_TO DO_
From the data below, repeat exactly the lines from the line with "from 0 (R37). -/" to the line with "escalation := ((s.fence.held[i]?).map", both included.

━━━ MATERIAL FOR THE TASK

-- ==== Sys2Proof/Machine/Risk.lean ====
section
/-! DEFINITION. The risk engine (chapter 3): the evaluation's snapshot, the ERI, levels, overrides, decay and weights. -/

namespace Sys2Proof.Machine

/-! ## The emission risk index (R39 to R41) -/

/-- The excess stage (R39). -/
def excess (u threshold : Nat) : Nat := if u ≤ threshold then 0 else u * (u * u - threshold * threshold)

/-- The dryness D of the second weighting stage (R40). -/
def dryness (moisture : Nat) : Nat := (4095 - moisture) / 16

/-- The three products of R40, each truncated before the next is formed. -/
def weighted (q exposure moisture kf : Nat) : Nat := q * exposure / 256 * dryness moisture / 256 * kf / 64

/-- The shifts of R41: one place at a time, at most `n`, until bit 30 is 1; the shifted value and the number of shifts. -/
def shiftUp : Nat → Nat → Nat × Nat
  | 0, v => (v, 0)
  | n + 1, v => if 2 ^ 30 ≤ v then (v, 0) else ((shiftUp n (2 * v)).1, (shiftUp n (2 * v)).2 + 1)

/-- The scaling stage (R41): p × 32 + m + 1 with p = 30 - s and m the five bits below bit 30 of the shifted value. -/
def scaled (p3 : Nat) : Nat :=
  if p3 = 0 then 0
  else
    let up := shiftUp 30 p3
    (30 - up.2) * 32 + up.1 / 2 ^ 25 % 32 + 1

/-- The ERI of a face under wind `u` from `sector` with moisture and disturbance factor as given (R39 to R41). -/
def FaceCfg.eri (f : FaceCfg) (u sector moisture kf : Nat) : Nat :=
  scaled (weighted (excess u f.threshold) (f.exposure.getD (sectorDiff sector f.orientation) 0) moisture kf)

/-! ## Levels (R42 to R46) -/

/-- The band of an ERI (R42). -/
def StationCfg.band (cfg : StationCfg) (eri : Nat) : Level :=
  if cfg.tHeavy ≤ eri then .heavy else if cfg.tSpray ≤ eri then .spray else if cfg.tWatch ≤ eri then .watch else .quiet

/-- The falling threshold of a base level (R42); QUIET has none. -/
def StationCfg.falling (cfg : StationCfg) : Level → Nat
  | .heavy => cfg.tHeavy - cfg.hysteresis
  | .spray => cfg.tSpray - cfg.hysteresis
  | .watch => cfg.tWatch - cfg.hysteresis
  | .prewet | .quiet => 0

/-- The base level from the new ERI and the base level before (R42). -/
def StationCfg.baseLevel (cfg : StationCfg) (eri : Nat) (before : Level) : Level :=
  if before.num ≤ (cfg.band eri).num then cfg.band eri
  else if cfg.falling before ≤ eri then before
  else cfg.band eri

/-- The look-ahead ERI of a face, when the snapshot holds a look-ahead slot (R43). -/
def Snapshot.lookAheadEri (snap : Snapshot) (f : FaceCfg) (fs : FaceSnapshot) : Option Nat :=
  snap.lookAhead.map (fun slot =>
    f.eri ((3 * slot.mean + slot.gust) / 4) (if slot.sector = 255 then snap.sector else slot.sector) fs.moisture fs.kf)

/-- The PREWET flag (R43): computed only below SPRAY and with a look-ahead slot, held with the hysteresis. -/
def StationCfg.prewetFlag (cfg : StationCfg) (base : Level) (before : Bool) (ahead : Option Nat) : Bool :=
  match ahead with
  | none => false
  | some e =>
    decide (base.num < Level.spray.num) &&
      (decide (cfg.tSpray ≤ e) || (before && decide (cfg.tSpray - cfg.hysteresis ≤ e)))

/-- The escalated level (R44): raised by e_f, at most HEAVY, and never PREWET when e_f is above 0. -/
def escalated (interim : Level) (e : Nat) : Level :=
  if e = 0 then interim
  else if interim.num + e = Level.prewet.num then .spray
  else Level.ofNum (interim.num + e)

/-- The decay of a face at a completion (R49). -/
def decayOf (evaporation rh u : Nat) : Nat := evaporation * (100 - rh) / 100 + u / 32

/-- One face at completion, in the order of R48. -/
def completeFace (cfg : StationCfg) (snap : Snapshot) (f : FaceCfg) (fs : FaceSnapshot) (r : FaceRecord) : FaceRecord :=
  let eri := f.eri snap.uEff snap.sector fs.moisture fs.kf
  let base := cfg.baseLevel eri r.base
  let prewet := cfg.prewetFlag base r.prewet (snap.lookAheadEri f fs)
  let interim := if prewet then .prewet else base
  { r with
    eri := eri, base := base, prewet := prewet,
    level := fs.override.getD (escalated interim fs.escalation),
    moisture := r.moisture - decayOf f.evaporation snap.rh snap.uEff }

/-! ## The start of an evaluation (R36, R37) -/

/-- An expired override, its countdown at 0, leaves the face record (R37, R47). -/
def FaceRecord.dropExpired (r : FaceRecord) : FaceRecord :=
  { r with override := r.override.filter (fun o => o.left.isSome) }

/-- The expired overrides removed from every face (R37). -/
def State.dropExpiredOverrides (s : State) : State :=
  s.setRisk { s.risk with faces := s.risk.faces.map FaceRecord.dropExpired }

/-- What the snapshot copies of face `i`, from 0 (R37). -/
def State.faceSnapshot (s : State) (i : Nat) (r : FaceRecord) : FaceSnapshot where
  moisture := r.moisture
  kf := s.machines.kf.getD i 64
  escalation := ((s.fence.held[i]?).map Held.value).getD 0
  override := r.override.map Override.level

/-- The snapshot as the state stands, after the selection (R37). -/
def State.snapshot (s : State) : Snapshot where
  uEff := s.wind.uEff
  sector := s.wind.sector
  faces := s.risk.faces.mapIdx s.faceSnapshot
  current := s.currentSlot
  lookAhead := s.lookAheadSlot
  rh := (s.currentSlot.map Slot.rh).getD s.cfg.defaultRh

/-- The start of an evaluation (R37): expired overrides go, the store selects, the snapshot is taken whole. -/
def State.startEvaluation (s : State) : State :=
  let s1 := s.dropExpiredOverrides.selectForecast
  s1.setRisk { s1.risk with flight := some s1.snapshot }

/-! ## Completion (R48 to R51) -/

/-- The faces as a completion leaves them. -/
def State.completedFaces (s : State) (snap : Snapshot) : List FaceRecord :=
  s.risk.faces.mapIdx (fun i r =>
    completeFace s.cfg snap (s.cfg.faces.getD i FaceCfg.absent) (snap.faces.getD i ⟨0, 64, 0, none⟩) r)

/-- The largest last ERI among faces at or above a level, 0 when there is none (R50). -/
def weightAt (threshold : Level) (faces : List FaceRecord) : Nat :=
  ((faces.filter (fun r => decide (threshold.num ≤ r.level.num))).map FaceRecord.eri).foldl max 0

/-- The weight notice of R50: only when W or H_w differs from the previous completion. -/
def State.weightNotice (old s : State) : State :=
  if s.risk.w = old.risk.w ∧ s.risk.hw = old.risk.hw then s else s.shareComputation

/-- The last ERIs, the final levels, W and H_w published as one set, no evaluation in flight any more (R48). -/
def State.publish (s : State) (faces : List FaceRecord) : State :=
  s.setRisk { s.risk with faces := faces, w := weightAt .prewet faces, hw := weightAt .heavy faces, flight := none }

/-- The two lists of the sweep engine in the order of the levels now published; `old` is the state before (R119, R127). -/
def State.settleLists (old s : State) : State := State.settleGrants old (State.settleWaiting old s)

/-- A completion (R48): the whole set published, then the notices of R50 and R51 in either order, every reader with the new set (log 6).
With the weight notice first the lists are put in order before it. -/
def State.complete (s : State) (snap : Snapshot) (weightsFirst : Bool) : State :=
  let s1 := s.publish (s.completedFaces snap)
  if weightsFirst then
    let s2 := State.weightNotice s (State.settleLists s s1)
    State.levelNotice s2 s2
  else
    State.weightNotice s (State.levelNotice s s1)

/-! ## FORCE orders (R45) -/

/-- A FORCE order taken by the engine (R45): set or replace an override, remove it with level 255, or ignore. -/
def State.forceOrder (s : State) (face level minutes : Nat) : State :=
  if face = 0 ∨ s.faceCount < face then s
  else if level = 255 then
    s.setRisk { s.risk with faces := s.risk.faces.modify (face - 1) (fun r => { r with override := none }) }
  else if level ≤ 4 ∧ 1 ≤ minutes ∧ minutes ≤ 240 then
    s.setRisk { s.risk with
      faces := s.risk.faces.modify (face - 1)
        (fun r => { r with override := some ⟨Level.ofNum level, some (seconds (minutes * 60))⟩ }) }
  else s

/-! ## The commands -/

/-- EVALUATION_TIMER_EXPIRY (R36): the timer restarts, and an evaluation starts unless one is in flight. -/
def execEvaluationTimerExpiry (s : State) : Host.Outcome State Fault Refusal :=
  .next (if s.risk.timer.isSome then
      let s1 := s.setRisk { s.risk with timer := some (seconds s.cfg.interval) }
      if s.risk.flight.isSome then s1 else s1.startEvaluation
    else s)

/-- EVALUATION_COMPLETION (R48): of the evaluation in flight. -/
def execEvaluationCompletion (weightsFirst : Bool) (s : State) : Host.Outcome State Fault Refusal :=
  .next (match s.risk.flight with
    | some snap => s.complete snap weightsFirst
    | none => s)

/-- An override whose countdown has run out is expired; one set anew by another event first has time left and stands (R45, R47). -/
def Override.expire (o : Override) : Override := if o.left = some 0 then { o with left := none } else o

/-- OVERRIDE_EXPIRY (R47): the countdown of a face's override reaches 0; the override is removed at the next evaluation start. -/
def execOverrideExpiry (face : Nat) (s : State) : Host.Outcome State Fault Refusal :=
  .next (if face = 0 then s
    else s.setRisk { s.risk with
      faces := s.risk.faces.modify (face - 1)
        (fun r => { r with override := r.override.map Override.expire }) })

end Sys2Proof.Machine
end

━━━━━━

_TASK RESULT_
/-- What the snapshot copies of face `i`, from 0 (R37). -/
def State.faceSnapshot (s : State) (i : Nat) (r : FaceRecord) : FaceSnapshot where
  moisture := r.moisture
  kf := s.machines.kf.getD i 64
  escalation := ((s.fence.held[i]?).map Held.value).getD 0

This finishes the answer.